What is required
A bare number is the only acceptable answer: how many lines of these entries include "lowByte"?

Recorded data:
• • •

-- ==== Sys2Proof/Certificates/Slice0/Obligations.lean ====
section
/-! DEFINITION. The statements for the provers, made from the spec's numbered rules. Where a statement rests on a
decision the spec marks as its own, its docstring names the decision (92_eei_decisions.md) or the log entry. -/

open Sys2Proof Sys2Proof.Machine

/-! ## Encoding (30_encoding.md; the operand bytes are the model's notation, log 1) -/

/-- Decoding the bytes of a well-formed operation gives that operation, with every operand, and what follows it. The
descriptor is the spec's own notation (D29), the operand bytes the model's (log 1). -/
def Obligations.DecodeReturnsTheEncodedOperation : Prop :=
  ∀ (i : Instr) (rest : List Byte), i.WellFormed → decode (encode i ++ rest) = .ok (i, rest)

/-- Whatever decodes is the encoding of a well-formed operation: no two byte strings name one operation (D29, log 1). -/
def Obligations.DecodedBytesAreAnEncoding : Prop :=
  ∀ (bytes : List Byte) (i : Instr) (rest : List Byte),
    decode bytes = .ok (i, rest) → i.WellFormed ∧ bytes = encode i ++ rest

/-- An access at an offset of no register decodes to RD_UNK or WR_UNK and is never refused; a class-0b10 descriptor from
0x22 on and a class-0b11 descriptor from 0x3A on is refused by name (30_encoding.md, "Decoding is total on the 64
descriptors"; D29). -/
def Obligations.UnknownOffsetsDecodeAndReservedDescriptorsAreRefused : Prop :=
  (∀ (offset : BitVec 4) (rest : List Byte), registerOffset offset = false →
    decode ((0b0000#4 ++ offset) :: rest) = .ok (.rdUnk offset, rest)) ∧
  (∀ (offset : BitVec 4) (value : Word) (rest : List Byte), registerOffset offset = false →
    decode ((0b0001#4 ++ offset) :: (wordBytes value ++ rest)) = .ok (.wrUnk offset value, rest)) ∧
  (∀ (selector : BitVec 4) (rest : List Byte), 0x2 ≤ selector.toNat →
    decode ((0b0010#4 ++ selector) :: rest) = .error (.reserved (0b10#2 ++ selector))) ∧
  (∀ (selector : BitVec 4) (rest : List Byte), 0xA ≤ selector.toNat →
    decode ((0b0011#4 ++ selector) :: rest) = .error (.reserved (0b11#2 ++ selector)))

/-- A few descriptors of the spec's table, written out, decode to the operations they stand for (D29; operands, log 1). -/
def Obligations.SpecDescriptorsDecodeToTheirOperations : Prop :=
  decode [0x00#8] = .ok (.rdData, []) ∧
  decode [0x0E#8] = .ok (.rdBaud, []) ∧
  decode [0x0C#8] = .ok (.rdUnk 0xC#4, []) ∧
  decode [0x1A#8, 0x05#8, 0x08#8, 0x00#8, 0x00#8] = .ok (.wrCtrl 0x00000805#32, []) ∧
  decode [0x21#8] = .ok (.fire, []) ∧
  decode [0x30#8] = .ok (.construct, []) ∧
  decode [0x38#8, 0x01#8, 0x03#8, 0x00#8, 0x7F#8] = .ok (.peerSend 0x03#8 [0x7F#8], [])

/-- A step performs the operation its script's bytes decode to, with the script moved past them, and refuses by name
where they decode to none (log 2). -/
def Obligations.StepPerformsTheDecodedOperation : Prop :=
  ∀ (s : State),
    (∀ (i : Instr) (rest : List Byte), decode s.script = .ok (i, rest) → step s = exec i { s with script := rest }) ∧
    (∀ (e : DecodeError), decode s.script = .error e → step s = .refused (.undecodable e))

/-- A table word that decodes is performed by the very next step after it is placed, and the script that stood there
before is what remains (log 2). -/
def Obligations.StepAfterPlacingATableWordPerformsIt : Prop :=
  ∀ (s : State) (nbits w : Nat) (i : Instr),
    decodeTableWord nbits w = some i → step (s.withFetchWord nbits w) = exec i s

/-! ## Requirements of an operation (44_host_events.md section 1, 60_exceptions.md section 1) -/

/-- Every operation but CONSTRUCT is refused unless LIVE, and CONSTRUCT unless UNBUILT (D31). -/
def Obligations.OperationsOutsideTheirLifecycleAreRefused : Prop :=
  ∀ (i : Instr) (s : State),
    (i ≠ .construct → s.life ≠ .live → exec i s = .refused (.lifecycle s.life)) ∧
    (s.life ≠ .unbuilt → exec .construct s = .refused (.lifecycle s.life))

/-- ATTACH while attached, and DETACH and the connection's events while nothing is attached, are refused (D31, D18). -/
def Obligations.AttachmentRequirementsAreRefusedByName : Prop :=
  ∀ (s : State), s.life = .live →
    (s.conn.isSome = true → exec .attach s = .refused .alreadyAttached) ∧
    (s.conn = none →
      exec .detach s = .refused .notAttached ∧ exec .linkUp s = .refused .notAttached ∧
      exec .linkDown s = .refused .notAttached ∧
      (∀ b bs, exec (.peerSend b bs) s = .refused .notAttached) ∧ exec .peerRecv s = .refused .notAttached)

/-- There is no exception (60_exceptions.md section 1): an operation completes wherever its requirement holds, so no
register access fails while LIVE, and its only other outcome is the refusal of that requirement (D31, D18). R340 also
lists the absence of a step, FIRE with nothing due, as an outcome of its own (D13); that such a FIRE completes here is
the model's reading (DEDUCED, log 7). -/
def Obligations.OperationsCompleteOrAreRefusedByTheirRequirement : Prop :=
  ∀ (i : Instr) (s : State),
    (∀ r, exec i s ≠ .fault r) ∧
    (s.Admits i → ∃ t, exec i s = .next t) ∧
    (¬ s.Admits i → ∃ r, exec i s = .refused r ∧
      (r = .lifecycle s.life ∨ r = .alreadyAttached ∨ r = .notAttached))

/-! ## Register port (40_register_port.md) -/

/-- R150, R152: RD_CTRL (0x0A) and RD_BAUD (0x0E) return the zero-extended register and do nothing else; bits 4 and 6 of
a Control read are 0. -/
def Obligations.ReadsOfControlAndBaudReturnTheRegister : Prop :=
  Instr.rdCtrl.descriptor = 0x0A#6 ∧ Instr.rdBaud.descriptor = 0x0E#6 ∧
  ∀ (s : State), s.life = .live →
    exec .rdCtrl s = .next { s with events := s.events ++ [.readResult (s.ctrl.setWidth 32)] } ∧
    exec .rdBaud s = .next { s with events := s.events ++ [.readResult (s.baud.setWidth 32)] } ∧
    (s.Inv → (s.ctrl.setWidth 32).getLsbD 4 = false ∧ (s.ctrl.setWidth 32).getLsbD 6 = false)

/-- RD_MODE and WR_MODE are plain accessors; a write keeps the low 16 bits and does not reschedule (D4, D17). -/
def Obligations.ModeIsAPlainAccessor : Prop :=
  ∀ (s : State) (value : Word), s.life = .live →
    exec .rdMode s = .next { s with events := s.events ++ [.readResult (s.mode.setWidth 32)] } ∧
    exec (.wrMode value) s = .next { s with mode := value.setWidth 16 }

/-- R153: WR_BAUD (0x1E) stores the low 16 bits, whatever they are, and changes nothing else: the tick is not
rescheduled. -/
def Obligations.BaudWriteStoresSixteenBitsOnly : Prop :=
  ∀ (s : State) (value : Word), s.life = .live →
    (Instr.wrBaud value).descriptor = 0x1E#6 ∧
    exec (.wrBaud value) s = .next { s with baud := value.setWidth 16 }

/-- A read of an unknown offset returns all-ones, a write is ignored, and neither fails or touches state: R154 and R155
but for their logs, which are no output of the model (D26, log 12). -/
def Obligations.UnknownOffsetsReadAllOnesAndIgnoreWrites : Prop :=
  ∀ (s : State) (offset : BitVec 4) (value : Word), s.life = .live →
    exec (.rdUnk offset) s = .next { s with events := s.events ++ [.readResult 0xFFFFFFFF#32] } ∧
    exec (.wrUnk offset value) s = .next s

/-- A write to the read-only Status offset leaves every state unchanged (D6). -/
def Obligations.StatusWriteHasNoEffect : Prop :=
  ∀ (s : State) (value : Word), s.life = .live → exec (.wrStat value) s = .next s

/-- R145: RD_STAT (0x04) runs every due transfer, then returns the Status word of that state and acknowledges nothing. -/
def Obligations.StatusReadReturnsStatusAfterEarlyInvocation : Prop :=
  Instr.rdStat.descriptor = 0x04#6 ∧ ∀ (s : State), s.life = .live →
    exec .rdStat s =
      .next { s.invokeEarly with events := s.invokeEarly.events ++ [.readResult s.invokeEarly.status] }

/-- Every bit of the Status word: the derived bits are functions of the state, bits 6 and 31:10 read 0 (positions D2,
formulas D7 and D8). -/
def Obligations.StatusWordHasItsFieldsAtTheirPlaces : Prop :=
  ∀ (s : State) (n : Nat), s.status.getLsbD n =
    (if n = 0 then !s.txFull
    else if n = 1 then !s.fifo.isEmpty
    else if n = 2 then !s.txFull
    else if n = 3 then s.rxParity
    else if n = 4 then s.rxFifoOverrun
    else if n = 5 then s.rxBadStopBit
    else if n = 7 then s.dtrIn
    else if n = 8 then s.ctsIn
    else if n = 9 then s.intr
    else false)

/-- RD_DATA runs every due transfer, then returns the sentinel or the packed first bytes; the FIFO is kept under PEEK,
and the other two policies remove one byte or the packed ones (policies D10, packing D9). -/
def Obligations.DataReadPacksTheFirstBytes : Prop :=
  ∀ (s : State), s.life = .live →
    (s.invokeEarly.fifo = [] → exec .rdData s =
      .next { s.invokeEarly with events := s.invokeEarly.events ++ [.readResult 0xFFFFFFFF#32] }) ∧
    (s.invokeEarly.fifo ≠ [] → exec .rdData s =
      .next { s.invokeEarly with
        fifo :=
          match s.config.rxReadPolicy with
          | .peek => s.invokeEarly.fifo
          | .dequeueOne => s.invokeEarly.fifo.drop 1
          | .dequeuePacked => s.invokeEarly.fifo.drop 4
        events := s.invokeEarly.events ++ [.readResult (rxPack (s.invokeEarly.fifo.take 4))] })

• • •

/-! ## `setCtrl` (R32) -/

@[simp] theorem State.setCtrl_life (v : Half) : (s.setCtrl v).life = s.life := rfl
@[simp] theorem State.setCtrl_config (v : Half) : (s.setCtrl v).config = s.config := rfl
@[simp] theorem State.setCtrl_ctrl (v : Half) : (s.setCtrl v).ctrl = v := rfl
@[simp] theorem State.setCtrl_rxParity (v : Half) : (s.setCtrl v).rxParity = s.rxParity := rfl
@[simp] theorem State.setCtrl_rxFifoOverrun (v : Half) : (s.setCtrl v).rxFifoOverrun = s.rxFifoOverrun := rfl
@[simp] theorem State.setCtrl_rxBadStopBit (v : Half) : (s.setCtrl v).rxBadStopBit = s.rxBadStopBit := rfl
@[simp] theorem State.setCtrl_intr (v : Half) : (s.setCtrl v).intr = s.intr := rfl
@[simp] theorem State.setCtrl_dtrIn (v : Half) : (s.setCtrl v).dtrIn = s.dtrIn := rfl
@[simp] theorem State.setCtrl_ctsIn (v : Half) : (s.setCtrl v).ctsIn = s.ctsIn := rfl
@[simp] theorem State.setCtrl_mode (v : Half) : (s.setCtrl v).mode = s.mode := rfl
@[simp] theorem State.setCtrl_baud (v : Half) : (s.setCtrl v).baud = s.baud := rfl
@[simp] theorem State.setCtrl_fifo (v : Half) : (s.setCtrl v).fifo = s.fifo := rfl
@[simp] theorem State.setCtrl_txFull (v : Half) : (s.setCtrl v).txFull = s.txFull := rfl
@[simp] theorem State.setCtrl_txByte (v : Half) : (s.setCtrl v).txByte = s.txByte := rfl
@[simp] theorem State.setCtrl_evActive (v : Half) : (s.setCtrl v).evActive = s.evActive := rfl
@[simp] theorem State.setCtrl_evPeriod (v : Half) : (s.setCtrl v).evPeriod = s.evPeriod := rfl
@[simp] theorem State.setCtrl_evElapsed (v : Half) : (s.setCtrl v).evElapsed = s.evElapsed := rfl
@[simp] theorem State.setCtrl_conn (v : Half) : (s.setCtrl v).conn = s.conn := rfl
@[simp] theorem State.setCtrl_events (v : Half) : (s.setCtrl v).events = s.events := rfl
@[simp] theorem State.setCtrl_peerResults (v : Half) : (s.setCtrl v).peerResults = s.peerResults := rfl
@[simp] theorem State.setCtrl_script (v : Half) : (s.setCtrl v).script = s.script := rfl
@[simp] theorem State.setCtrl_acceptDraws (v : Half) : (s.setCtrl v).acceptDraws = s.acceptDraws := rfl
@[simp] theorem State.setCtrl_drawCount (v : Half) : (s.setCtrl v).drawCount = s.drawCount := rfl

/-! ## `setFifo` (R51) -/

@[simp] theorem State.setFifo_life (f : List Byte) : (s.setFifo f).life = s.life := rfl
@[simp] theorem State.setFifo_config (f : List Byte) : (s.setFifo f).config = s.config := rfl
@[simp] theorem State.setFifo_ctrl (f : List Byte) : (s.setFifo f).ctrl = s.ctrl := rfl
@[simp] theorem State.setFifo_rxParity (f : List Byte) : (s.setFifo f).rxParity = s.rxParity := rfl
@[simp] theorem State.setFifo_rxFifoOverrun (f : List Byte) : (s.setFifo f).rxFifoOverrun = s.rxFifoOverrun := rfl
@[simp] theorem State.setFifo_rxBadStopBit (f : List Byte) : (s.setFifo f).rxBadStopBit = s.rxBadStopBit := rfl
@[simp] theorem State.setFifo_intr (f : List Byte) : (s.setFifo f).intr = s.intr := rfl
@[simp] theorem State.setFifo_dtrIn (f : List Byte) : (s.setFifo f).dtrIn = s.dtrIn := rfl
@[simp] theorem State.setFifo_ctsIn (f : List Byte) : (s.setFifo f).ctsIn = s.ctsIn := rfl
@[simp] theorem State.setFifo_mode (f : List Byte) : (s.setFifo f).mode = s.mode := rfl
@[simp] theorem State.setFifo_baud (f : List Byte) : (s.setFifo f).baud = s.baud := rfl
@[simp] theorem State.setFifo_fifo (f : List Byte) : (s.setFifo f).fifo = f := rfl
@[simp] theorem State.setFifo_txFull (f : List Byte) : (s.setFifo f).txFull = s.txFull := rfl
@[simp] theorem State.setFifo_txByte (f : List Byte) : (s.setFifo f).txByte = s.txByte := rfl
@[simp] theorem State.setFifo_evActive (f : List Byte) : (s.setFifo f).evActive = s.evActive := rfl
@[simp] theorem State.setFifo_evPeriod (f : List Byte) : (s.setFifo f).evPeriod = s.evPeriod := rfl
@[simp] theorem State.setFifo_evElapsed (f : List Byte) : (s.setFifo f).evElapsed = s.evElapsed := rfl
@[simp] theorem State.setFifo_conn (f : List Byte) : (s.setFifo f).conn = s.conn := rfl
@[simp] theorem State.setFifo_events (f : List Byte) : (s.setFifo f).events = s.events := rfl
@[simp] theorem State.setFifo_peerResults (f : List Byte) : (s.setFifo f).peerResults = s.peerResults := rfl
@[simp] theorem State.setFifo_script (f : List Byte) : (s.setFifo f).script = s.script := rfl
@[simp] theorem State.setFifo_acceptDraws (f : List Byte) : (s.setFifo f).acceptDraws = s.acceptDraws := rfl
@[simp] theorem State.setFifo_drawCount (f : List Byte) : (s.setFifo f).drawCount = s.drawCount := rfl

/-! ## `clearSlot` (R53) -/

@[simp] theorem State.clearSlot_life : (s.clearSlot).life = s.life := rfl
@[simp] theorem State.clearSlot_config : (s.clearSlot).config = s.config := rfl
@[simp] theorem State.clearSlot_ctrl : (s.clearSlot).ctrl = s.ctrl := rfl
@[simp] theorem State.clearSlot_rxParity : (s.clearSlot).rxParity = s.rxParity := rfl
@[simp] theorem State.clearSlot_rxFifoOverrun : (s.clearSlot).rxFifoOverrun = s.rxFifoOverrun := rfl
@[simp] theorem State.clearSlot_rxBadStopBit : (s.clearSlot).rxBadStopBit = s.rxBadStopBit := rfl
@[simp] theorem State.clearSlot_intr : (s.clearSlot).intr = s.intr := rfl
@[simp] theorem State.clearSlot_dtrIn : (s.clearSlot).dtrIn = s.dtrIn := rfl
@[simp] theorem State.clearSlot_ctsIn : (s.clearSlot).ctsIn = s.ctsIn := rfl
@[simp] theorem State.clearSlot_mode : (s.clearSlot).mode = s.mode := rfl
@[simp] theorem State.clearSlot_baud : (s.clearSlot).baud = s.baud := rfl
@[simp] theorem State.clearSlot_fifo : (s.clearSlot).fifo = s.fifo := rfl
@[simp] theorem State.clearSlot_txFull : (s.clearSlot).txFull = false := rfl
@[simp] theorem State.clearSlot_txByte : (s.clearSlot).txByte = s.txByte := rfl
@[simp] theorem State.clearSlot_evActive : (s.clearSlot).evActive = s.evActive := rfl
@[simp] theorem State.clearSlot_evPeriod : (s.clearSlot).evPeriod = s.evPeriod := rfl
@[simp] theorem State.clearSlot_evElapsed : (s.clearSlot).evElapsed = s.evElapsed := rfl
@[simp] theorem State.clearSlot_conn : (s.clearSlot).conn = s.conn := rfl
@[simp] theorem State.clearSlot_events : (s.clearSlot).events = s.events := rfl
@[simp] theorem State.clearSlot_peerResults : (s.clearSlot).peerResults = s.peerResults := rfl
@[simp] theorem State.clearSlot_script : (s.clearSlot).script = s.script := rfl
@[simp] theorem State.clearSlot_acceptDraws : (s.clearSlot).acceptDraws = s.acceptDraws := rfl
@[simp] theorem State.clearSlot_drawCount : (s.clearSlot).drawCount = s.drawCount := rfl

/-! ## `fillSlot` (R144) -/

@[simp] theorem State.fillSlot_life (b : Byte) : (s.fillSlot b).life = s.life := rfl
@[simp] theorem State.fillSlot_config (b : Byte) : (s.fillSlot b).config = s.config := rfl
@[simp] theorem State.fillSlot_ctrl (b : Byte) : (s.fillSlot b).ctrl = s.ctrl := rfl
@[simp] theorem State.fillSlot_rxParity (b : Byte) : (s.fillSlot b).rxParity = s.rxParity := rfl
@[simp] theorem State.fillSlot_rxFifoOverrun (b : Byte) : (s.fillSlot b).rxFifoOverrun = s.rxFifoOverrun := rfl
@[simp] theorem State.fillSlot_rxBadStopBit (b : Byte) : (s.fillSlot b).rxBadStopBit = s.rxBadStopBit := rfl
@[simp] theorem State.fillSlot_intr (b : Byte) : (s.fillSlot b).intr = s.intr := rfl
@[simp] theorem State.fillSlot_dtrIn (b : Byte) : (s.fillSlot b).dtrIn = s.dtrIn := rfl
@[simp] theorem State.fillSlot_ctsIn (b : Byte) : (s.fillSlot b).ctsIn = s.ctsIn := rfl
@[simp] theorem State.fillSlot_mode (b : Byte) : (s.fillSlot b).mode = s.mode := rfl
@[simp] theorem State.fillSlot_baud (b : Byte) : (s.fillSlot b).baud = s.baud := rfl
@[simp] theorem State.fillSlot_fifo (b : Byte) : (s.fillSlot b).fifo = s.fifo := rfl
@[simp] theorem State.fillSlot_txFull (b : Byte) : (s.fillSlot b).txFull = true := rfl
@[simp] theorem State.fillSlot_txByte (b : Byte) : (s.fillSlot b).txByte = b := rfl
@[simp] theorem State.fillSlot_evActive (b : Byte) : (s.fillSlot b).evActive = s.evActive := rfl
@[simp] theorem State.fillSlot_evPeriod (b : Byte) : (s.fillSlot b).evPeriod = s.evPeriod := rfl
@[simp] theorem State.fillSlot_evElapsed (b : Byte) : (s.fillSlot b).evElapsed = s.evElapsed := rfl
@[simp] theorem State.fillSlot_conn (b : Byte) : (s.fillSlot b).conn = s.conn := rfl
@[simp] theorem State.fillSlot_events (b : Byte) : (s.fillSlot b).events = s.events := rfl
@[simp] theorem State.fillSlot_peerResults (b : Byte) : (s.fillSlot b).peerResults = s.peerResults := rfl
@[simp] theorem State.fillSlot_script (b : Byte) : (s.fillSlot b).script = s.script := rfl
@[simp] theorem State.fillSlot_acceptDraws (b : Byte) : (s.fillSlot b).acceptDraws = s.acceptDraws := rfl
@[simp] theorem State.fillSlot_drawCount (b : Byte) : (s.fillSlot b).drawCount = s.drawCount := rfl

• • •

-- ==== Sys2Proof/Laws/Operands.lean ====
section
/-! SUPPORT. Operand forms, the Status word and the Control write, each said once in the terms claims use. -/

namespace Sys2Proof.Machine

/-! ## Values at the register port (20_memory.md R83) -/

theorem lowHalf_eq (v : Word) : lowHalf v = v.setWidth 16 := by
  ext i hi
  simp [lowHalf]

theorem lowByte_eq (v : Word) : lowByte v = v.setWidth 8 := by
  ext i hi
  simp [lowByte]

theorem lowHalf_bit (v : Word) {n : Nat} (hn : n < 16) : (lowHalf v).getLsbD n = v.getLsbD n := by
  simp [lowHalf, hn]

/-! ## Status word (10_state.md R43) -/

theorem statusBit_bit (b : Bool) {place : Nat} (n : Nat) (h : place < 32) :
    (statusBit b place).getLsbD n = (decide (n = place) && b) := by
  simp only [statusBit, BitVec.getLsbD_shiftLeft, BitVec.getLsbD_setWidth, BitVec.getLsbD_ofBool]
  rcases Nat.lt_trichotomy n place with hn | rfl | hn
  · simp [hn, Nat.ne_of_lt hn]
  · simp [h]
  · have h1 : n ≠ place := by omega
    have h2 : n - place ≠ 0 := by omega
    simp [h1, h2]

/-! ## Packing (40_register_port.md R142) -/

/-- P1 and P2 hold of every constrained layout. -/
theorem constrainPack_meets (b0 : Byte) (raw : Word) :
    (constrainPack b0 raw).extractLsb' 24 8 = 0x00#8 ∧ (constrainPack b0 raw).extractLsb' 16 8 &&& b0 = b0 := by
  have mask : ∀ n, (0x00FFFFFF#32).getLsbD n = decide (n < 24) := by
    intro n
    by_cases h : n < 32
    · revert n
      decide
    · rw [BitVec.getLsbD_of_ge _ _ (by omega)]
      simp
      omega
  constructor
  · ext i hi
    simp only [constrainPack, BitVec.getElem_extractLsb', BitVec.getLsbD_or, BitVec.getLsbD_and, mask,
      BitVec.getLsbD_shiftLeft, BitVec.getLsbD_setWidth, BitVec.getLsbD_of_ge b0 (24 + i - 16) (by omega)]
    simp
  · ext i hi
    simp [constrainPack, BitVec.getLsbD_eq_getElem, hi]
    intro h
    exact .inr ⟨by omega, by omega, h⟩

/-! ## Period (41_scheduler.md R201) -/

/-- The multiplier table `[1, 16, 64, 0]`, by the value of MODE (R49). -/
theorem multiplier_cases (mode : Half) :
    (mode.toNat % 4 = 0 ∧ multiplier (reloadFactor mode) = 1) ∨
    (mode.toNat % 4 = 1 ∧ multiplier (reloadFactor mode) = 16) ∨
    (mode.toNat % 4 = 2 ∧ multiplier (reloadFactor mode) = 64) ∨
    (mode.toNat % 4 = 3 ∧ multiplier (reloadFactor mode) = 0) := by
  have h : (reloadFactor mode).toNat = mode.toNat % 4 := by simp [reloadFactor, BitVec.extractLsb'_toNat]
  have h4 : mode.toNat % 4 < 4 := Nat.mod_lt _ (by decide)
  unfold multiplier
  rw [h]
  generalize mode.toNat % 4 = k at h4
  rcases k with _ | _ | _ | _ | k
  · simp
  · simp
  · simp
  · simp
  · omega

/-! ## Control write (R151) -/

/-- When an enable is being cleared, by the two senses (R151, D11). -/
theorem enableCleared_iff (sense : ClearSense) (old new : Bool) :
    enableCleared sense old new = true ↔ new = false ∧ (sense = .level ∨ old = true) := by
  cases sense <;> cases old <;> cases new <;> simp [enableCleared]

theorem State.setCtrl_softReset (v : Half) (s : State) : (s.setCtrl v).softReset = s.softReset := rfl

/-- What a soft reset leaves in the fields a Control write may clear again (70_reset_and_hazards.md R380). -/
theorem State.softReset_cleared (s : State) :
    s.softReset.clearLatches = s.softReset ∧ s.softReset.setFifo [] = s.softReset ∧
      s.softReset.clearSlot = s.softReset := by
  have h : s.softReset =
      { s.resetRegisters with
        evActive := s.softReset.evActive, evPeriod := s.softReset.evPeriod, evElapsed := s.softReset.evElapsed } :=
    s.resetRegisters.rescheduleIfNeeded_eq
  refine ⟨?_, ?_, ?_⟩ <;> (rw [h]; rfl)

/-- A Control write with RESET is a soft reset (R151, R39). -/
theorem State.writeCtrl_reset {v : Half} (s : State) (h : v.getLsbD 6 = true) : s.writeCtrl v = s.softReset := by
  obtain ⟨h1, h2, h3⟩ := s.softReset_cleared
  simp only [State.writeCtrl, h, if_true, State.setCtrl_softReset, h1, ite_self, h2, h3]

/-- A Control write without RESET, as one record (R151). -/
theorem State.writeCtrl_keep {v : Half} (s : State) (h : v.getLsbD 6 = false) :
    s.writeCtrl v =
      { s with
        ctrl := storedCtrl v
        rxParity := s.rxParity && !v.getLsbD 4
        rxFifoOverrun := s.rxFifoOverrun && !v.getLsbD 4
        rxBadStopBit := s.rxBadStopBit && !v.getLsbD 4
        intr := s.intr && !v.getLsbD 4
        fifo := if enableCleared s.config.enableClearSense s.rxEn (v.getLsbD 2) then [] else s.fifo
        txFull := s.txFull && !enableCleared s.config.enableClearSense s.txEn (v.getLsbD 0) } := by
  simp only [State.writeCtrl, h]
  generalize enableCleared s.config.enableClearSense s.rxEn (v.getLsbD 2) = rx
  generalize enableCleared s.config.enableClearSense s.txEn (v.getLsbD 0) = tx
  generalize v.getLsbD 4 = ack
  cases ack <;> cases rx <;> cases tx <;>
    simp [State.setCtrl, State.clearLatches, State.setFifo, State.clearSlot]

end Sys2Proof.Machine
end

• • •

Task answer
2